In der Zwischenzeit sind ähnliche Homunculi auch von unterschiedlichen Tieren erstellt worden. Sie zeigen, dass bei nichtmenschlichen Primaten bereits das Gesicht und die Mimik eine wichtige Rolle spielen. Beim Menschen kommt der Lautapparat und die Sprache dazu, demonstriert durch die Zunge auch in der menschlichen Linie. und nochmals die Greiffunktion und die Feinbeweglichkeit der Finger, demonstriert durch den übergroßen Greifarm mit den Fingern. Was wichtig werden sollte für den Menschen demonstrieren die Homunculi, indem herausgestellt wird, welche körperlichen Regionen des Menschen die umfangreichste neuronale Versorgung genießen.

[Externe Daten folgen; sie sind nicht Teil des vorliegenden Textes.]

-- ==== Sys2Proof/Machine/Step.lean ====
section
/-!
DEFINITION. One step: the block takes the next input and handles it to its response (20_memory.md R52, R53, R58).
-/

namespace Sys2Proof.Machine

/-- One step of the machine. -/
def step (s : State) : Host.Outcome State Fault Refusal :=
  match s.inputs with
  | [] => waitForHost s
  | e :: rest => handleInput e { s with inputs := rest }

/-- `s` with the setup packet that spec/opcode_table.json numbers `w` as the very next input. -/
def State.withFetchWord (s : State) (nbits w : Nat) : State :=
  deliverPacket nbits w s

end Sys2Proof.Machine
end

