/-- R175 to R178, R180: an acknowledged read of length not 0 reads and hands over its first chunk, for the four I2C_IO
instructions; the buffer changes only in the chunk's bytes. -/
def Obligations.ReadSetupRepliesFirstChunk : Prop :=
  ∀ (mk : SetupFields → Instr) (b e : Bool) (f : SetupFields) (s : State) (n : Nat) (bytes : List Byte),
    (mk, b, e) ∈ ioForms → s.bus.nextSda = .low → f.length ≠ 0#16 → isRead f = true → Memory.wf s.buf →
    n = min 64 f.length.toNat → bytes = nextBytes n s.bus.dropSda →
      ∃ t : State,
        exec (mk f) s = .next t ∧ t.status = 1#8 ∧
        t.phase = (if n = f.length.toNat then .idle else .inMore) ∧
        t.pend = { createdPending b e f with done := BitVec.ofNat 16 n } ∧
        (if n = f.length.toNat ∧ e = true then released t.bus ∧ t.bus.busPhase = .busIdle
          else held t.bus ∧ t.bus.busPhase = .busActive) ∧
        setsOf t.bus.trace =
          setsOf s.bus.trace ++ openSets b ++ writeSets (wireAddress f) ++ readAllSets 0 f.length.toNat n ++
            (if n = f.length.toNat then closeSets e else []) ∧
        samplesOf t.bus.trace = samplesOf s.bus.trace ++ [.low] ++ nextAnswers (8 * n) s.bus.dropSda ∧
        t.responses = s.responses ++ [.reply bytes] ∧
        (∀ k : Fin Config.cap, k.val < n → bytes[k.val]? = some (t.memRead k)) ∧
        (∀ k : Fin Config.cap, n ≤ k.val → t.memRead k = s.memRead k) ∧
        t.inputs = s.inputs ∧
        t.bus.delayBefore = s.bus.delayBefore ∧ t.bus.delayAfter = s.bus.delayAfter

/-- R187: the setup of an I2C_IO instruction does not depend on the transfer it finds pending. -/
def Obligations.NewSetupDiscardsPendingTransfer : Prop :=
  ∀ (mk : SetupFields → Instr) (b e : Bool) (f : SetupFields) (s : State) (p : Phase) (q : Pending),
    (mk, b, e) ∈ ioForms → exec (mk f) { s with phase := p, pend := q } = exec (mk f) s

/-! ### The data stage -/

/-- R176 to R180: `DataIn` while IN_MORE reads and hands over the next chunk. -/
def Obligations.DataInRepliesNextChunk : Prop :=
  ∀ (s : State) (rest : List Input) (n : Nat) (bytes : List Byte),
    s.inputs = .host .dataIn :: rest → s.phase = .inMore → s.pend.done.toNat < s.pend.len.toNat →
    s.bus.busPhase = .busActive → Memory.wf s.buf →
    n = min 64 (s.pend.len.toNat - s.pend.done.toNat) → bytes = nextBytes n s.bus →
      ∃ t : State,
        step s = .next t ∧ t.status = s.status ∧
        t.phase = (if s.pend.done.toNat + n = s.pend.len.toNat then .idle else .inMore) ∧
        t.pend = { s.pend with done := BitVec.ofNat 16 (s.pend.done.toNat + n) } ∧
        (if s.pend.done.toNat + n = s.pend.len.toNat ∧ s.pend.endBit = true then
            released t.bus ∧ t.bus.busPhase = .busIdle
          else held t.bus ∧ t.bus.busPhase = .busActive) ∧
        setsOf t.bus.trace =
          setsOf s.bus.trace ++ readAllSets s.pend.done.toNat s.pend.len.toNat n ++
            (if s.pend.done.toNat + n = s.pend.len.toNat then closeSets s.pend.endBit else []) ∧
        samplesOf t.bus.trace = samplesOf s.bus.trace ++ nextAnswers (8 * n) s.bus ∧
        t.responses = s.responses ++ [.reply bytes] ∧
        (∀ k : Fin Config.cap, k.val < n → bytes[k.val]? = some (t.memRead k)) ∧
        (∀ k : Fin Config.cap, n ≤ k.val → t.memRead k = s.memRead k) ∧
        t.inputs = rest ∧
        t.bus.delayBefore = s.bus.delayBefore ∧ t.bus.delayAfter = s.bus.delayAfter

/-- R182 to R185: `DataOut` while OUT_WAIT, every byte acknowledged: the first `m` bytes of the payload go to the
buffer and onto the bus, `m` the smaller of the payload and what was asked. -/
def Obligations.DataOutWritesAcknowledgedChunk : Prop :=
  ∀ (s : State) (payload : List Byte) (rest : List Input) (m : Nat),
    s.inputs = .host (.dataOut payload) :: rest → s.phase = .outWait → s.pend.done.toNat < s.pend.len.toNat →
    s.bus.busPhase = .busActive → held s.bus → Memory.wf s.buf →
    m = min payload.length (min 64 (s.pend.len.toNat - s.pend.done.toNat)) →
    nextAnswers m s.bus = List.replicate m .low →
      ∃ t : State,
        step s = .next t ∧ t.status = s.status ∧
        t.phase = (if s.pend.done.toNat + m = s.pend.len.toNat then .idle else .outWait) ∧
        t.pend = { s.pend with done := BitVec.ofNat 16 (s.pend.done.toNat + m) } ∧
        (if s.pend.done.toNat + m = s.pend.len.toNat ∧ s.pend.endBit = true then
            released t.bus ∧ t.bus.busPhase = .busIdle
          else held t.bus ∧ t.bus.busPhase = .busActive) ∧
        setsOf t.bus.trace =
          setsOf s.bus.trace ++ writeAllSets (payload.take m) ++
            (if s.pend.done.toNat + m = s.pend.len.toNat then closeSets s.pend.endBit else []) ∧
        samplesOf t.bus.trace = samplesOf s.bus.trace ++ List.replicate m .low ∧
        t.responses =
          s.responses ++
            [if s.pend.done.toNat + m = s.pend.len.toNat then .accept
              else .expect (min 64 (s.pend.len.toNat - s.pend.done.toNat - m))] ∧
        (∀ k : Fin Config.cap, k.val < m → payload[k.val]? = some (t.memRead k)) ∧
        (∀ k : Fin Config.cap, m ≤ k.val → t.memRead k = s.memRead k) ∧
        t.inputs = rest ∧
        t.bus.delayBefore = s.bus.delayBefore ∧ t.bus.delayAfter = s.bus.delayAfter

/-- R183, R212: the first byte not acknowledged (number `j`, from 0) ends the transfer: a forced stop, no later byte
written, `status` kept. That `status` is kept is the spec's own decision (D21), and so is CAP = 64 (D8; log 8). -/
def Obligations.DataNackAborts : Prop :=
  ∀ (s : State) (payload : List Byte) (rest : List Input) (m j : Nat),
    s.inputs = .host (.dataOut payload) :: rest → s.phase = .outWait → s.pend.done.toNat < s.pend.len.toNat →
    Memory.wf s.buf →
    m = min payload.length (min 64 (s.pend.len.toNat - s.pend.done.toNat)) → j < m →
    nextAnswers (j + 1) s.bus = List.replicate j .low ++ [.high] →
      ∃ t : State,
        step s = .next t ∧ t.status = s.status ∧ t.phase = .idle ∧
        t.pend = { s.pend with done := BitVec.ofNat 16 (s.pend.done.toNat + j + 1) } ∧
        released t.bus ∧ t.bus.busPhase = .busIdle ∧
        setsOf t.bus.trace = setsOf s.bus.trace ++ writeAllSets (payload.take (j + 1)) ++ stopSets ∧
        samplesOf t.bus.trace = samplesOf s.bus.trace ++ List.replicate j .low ++ [.high] ∧
        t.responses = s.responses ++ [.stall .dataNack] ∧
        (∀ k : Fin Config.cap, k.val < m → payload[k.val]? = some (t.memRead k)) ∧
        (∀ k : Fin Config.cap, m ≤ k.val → t.memRead k = s.memRead k) ∧
        t.inputs = rest ∧
        t.bus.delayBefore = s.bus.delayBefore ∧ t.bus.delayAfter = s.bus.delayAfter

Das Gehirn reflektiert nicht nur das biologische Gesetz von „Irritation und Reaktion“ als sensorisches Zentrum im Gyrus postzentralis und als motorisches Zentrum im Gyrus präzentralis. Es offenbart auch im cerebralen „Homunculus“ jene Organe, die für die menschliche Entwicklung wichtig werden sollten. Vor allem aber ist das Gehirn eine Lernmaschine, für die der Hirnforscher Calvin den Namen „Darwin-Maschine“27 schuf. Die von Charles Darwin beschriebene Evolution folgt einem Prinzip der Selektion: Darwins Evolution ist ein dialektischer Prozess zwischen Veränderung durch Mutation und Anpassung oder Ablehnung in einem gegebenen Umfeld. Selektiert werden jene Veränderungen, die sich in ein gegebenes Umfeld einfügen können. Tatsächlich arbeitet unser Gehirn nach einem ähnlichen Prinzip, indem es in Millisekunden jene Aufforderung selektiert, die unter vielen Möglichkeiten, am besten auf sinnliche Wahrnehmungen reagiert und einem biologischen Akteur Nutzen bringt. Schon wenige Jahre nach Darwins „On the origin of species“ stellt sich der amerikanische Psychologe William James diese Fragezit.n.27. Heute vertreten zahlreiche Neurobiologen diese Theorie der Selektion auch für das menschliche Gehirn und William H. Calvin prägt den Begriff „Darwin-Maschine Gehirn“. Voraussetzung eines selektiv arbeitenden Systems ist eine Vielzahl an Angeboten, aus welchen eines unter Berücksichtigung vieler ganz unterschiedlicher Angebote selektiert wird. Das menschliche Gehirn beschäftigt sich mit vielen Einflüssen. Sie machen eine Selektion nicht nur möglich, sondern notwendig.